# [How to complete this task]
For the records below, tally the lines that include the word "sealSign" and report the number alone.

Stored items
▼

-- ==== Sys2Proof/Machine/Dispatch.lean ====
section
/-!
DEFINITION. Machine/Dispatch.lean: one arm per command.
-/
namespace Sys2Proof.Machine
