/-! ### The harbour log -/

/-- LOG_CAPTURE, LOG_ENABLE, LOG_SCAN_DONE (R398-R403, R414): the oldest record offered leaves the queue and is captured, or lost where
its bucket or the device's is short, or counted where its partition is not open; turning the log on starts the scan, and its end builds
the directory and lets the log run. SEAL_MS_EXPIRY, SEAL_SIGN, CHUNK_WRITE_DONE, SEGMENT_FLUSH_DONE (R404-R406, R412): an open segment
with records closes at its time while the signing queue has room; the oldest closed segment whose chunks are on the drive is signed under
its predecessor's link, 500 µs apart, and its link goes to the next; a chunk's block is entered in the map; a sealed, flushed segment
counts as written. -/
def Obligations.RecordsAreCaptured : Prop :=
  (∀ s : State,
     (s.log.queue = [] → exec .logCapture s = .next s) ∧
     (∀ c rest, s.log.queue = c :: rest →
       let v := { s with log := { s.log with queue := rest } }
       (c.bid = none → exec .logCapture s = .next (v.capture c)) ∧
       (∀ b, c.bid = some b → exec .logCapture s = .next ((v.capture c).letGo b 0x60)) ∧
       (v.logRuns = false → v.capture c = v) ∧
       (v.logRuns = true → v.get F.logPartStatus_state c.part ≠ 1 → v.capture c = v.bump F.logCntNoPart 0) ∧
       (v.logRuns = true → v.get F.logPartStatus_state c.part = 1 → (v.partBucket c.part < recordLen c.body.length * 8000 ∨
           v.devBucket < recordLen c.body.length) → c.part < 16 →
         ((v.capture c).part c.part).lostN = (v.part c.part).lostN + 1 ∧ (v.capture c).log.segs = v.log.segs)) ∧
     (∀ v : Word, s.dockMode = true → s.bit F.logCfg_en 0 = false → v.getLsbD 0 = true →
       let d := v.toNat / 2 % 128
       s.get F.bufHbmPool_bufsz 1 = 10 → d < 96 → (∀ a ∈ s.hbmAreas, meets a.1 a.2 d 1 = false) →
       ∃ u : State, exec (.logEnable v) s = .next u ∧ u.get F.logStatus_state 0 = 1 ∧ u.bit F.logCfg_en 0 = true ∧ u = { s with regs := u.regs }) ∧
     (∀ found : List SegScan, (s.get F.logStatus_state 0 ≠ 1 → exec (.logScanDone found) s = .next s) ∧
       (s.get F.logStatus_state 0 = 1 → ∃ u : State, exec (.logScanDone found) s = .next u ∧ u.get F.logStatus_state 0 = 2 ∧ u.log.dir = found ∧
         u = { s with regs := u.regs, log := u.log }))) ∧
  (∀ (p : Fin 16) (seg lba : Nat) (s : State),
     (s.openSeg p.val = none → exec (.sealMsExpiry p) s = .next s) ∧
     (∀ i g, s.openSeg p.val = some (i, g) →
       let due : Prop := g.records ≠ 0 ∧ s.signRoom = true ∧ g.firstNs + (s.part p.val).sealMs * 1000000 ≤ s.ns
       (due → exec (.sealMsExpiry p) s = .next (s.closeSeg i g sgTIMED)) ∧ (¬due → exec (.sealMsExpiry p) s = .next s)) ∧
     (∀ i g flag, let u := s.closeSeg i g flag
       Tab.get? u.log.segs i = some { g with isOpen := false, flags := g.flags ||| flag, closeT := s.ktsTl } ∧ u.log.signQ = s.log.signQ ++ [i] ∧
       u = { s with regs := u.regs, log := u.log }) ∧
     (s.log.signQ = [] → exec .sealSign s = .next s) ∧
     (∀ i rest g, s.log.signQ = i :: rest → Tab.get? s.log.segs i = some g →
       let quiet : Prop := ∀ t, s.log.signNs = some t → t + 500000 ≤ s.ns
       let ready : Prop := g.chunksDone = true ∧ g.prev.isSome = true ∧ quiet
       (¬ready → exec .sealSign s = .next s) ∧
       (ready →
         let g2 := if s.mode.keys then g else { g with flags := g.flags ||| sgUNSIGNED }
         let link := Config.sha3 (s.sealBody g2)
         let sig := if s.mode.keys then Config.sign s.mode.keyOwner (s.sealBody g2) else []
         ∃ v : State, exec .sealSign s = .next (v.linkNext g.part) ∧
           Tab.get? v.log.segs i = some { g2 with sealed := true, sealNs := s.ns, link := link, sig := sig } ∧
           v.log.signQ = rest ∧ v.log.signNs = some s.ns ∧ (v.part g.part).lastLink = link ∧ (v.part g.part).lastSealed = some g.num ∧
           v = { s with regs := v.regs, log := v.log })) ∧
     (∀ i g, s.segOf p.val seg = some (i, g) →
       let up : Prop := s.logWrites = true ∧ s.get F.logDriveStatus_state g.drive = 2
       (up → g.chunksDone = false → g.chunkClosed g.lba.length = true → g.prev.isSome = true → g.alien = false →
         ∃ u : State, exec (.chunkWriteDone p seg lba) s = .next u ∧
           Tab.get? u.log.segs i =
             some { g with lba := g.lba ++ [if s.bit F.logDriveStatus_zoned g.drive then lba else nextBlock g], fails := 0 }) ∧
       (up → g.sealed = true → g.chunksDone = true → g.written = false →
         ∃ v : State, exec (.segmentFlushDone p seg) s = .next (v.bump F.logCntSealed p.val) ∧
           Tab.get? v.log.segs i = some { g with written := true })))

▲
▼

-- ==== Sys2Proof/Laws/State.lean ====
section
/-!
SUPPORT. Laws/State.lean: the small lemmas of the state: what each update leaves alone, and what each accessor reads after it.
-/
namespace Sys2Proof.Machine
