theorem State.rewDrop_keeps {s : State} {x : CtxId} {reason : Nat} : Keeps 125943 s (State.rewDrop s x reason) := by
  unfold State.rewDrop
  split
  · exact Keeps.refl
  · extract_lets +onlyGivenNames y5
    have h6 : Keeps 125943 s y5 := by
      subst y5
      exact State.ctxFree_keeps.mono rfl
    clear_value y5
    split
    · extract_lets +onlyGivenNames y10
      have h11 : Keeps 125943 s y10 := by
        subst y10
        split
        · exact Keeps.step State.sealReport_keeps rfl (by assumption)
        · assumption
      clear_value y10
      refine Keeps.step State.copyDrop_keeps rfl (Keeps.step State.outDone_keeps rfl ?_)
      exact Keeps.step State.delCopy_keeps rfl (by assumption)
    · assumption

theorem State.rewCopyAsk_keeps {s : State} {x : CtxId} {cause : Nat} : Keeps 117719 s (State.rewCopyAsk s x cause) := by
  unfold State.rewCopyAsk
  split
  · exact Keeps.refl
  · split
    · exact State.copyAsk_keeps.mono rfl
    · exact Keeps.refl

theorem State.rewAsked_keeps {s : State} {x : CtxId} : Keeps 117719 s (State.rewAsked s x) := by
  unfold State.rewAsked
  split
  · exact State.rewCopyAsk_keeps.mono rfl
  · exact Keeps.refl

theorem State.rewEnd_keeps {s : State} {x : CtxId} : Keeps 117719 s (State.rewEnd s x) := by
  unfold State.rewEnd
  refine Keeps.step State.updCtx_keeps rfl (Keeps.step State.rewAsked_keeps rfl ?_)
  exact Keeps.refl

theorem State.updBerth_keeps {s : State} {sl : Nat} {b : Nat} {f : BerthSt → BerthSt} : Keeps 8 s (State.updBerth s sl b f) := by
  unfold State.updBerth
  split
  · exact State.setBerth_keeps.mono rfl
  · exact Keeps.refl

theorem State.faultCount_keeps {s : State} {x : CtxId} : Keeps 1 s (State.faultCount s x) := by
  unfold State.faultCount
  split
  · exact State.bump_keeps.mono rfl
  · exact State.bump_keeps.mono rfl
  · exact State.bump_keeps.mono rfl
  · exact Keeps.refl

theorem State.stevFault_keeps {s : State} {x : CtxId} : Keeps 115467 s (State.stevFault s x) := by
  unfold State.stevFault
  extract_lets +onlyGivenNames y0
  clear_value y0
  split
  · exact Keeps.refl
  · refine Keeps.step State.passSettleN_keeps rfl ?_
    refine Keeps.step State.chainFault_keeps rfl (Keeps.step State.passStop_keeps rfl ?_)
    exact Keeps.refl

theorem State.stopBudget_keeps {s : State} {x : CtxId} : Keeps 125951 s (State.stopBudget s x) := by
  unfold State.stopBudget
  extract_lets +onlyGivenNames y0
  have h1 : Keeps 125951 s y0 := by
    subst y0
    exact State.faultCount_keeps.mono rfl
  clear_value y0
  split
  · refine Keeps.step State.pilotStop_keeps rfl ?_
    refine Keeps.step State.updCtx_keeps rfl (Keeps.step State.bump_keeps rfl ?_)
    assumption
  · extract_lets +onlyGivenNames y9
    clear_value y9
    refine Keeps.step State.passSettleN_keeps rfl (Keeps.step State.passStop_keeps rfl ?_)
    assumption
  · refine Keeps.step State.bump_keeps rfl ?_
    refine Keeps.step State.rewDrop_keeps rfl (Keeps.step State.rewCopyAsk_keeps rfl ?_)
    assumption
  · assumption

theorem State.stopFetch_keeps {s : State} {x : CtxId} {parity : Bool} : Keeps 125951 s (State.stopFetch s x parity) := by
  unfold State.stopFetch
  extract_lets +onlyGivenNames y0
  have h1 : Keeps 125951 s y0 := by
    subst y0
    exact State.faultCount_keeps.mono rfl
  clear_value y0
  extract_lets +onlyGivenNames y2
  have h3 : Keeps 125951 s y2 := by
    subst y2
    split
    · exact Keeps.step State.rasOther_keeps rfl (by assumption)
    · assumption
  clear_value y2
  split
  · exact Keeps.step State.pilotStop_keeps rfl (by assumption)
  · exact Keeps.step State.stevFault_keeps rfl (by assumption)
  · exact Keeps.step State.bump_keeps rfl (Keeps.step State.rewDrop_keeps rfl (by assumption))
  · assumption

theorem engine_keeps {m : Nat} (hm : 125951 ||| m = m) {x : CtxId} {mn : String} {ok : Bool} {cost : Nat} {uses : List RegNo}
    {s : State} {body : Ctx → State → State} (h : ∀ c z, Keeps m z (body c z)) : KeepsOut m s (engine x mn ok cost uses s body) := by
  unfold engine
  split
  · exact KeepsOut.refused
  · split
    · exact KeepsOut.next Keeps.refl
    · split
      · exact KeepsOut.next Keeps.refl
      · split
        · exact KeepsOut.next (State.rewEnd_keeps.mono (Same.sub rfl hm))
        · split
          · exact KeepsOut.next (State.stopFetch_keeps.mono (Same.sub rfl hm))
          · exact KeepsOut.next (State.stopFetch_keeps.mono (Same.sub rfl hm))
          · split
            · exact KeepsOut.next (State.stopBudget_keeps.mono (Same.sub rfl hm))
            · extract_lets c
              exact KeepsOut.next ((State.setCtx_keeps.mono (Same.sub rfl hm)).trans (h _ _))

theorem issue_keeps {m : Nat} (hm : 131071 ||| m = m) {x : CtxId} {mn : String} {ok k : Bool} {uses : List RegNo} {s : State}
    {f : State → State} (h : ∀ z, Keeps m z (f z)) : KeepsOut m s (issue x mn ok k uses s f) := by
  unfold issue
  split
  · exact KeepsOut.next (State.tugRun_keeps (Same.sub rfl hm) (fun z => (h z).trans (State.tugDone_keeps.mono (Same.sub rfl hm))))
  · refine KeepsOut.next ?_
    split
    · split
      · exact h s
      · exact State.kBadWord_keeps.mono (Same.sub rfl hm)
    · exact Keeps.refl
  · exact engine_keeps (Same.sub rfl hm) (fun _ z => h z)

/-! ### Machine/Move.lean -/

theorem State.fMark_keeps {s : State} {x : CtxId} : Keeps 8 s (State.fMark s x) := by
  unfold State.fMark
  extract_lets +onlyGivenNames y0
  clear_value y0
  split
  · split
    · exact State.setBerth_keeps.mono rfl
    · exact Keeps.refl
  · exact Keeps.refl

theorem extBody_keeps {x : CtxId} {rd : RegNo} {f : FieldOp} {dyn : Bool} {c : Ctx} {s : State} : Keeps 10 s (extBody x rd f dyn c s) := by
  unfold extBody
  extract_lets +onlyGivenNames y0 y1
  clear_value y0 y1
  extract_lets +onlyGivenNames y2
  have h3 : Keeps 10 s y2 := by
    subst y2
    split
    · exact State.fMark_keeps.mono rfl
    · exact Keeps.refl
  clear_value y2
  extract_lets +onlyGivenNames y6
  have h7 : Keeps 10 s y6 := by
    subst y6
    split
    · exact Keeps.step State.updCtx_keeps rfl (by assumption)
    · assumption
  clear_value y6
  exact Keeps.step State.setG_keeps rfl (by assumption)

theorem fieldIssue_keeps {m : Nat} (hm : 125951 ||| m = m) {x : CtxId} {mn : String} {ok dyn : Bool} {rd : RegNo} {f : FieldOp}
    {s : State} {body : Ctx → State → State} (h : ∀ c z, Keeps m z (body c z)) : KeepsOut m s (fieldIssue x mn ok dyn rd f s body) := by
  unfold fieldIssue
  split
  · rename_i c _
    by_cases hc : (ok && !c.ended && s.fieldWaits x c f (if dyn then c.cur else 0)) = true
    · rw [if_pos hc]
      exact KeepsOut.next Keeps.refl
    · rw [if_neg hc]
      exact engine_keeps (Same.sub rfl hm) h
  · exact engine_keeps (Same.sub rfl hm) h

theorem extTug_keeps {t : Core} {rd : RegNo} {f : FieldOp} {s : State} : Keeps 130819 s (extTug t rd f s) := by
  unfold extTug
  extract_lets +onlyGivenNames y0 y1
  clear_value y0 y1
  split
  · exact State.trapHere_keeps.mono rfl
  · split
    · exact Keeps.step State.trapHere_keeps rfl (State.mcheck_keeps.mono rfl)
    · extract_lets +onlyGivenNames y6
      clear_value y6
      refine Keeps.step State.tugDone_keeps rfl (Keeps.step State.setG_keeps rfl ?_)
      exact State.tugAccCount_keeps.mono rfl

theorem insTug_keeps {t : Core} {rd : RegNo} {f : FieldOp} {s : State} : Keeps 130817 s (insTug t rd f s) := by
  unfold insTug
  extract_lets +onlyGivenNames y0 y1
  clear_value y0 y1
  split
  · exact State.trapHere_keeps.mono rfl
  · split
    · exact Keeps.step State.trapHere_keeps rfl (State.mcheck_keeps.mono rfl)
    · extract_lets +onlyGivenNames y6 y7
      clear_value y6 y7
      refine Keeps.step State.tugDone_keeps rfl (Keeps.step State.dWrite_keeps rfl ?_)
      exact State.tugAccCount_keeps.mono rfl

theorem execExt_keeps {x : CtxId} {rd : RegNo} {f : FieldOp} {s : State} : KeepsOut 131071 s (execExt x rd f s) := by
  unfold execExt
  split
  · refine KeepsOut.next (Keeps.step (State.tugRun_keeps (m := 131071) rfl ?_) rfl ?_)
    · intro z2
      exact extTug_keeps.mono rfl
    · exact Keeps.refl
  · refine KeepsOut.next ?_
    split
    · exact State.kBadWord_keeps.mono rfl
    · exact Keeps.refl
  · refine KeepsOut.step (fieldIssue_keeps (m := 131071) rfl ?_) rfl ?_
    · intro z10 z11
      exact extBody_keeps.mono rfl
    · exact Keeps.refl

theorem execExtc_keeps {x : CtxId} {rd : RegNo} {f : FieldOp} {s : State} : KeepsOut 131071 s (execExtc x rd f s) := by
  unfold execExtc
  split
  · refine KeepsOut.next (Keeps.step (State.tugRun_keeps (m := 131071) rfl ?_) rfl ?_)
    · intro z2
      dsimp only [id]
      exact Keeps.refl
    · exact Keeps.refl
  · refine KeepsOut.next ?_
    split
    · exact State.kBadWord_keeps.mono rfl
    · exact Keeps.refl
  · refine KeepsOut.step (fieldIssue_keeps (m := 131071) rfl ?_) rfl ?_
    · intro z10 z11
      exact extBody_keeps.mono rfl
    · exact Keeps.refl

▲

# [Task result]
3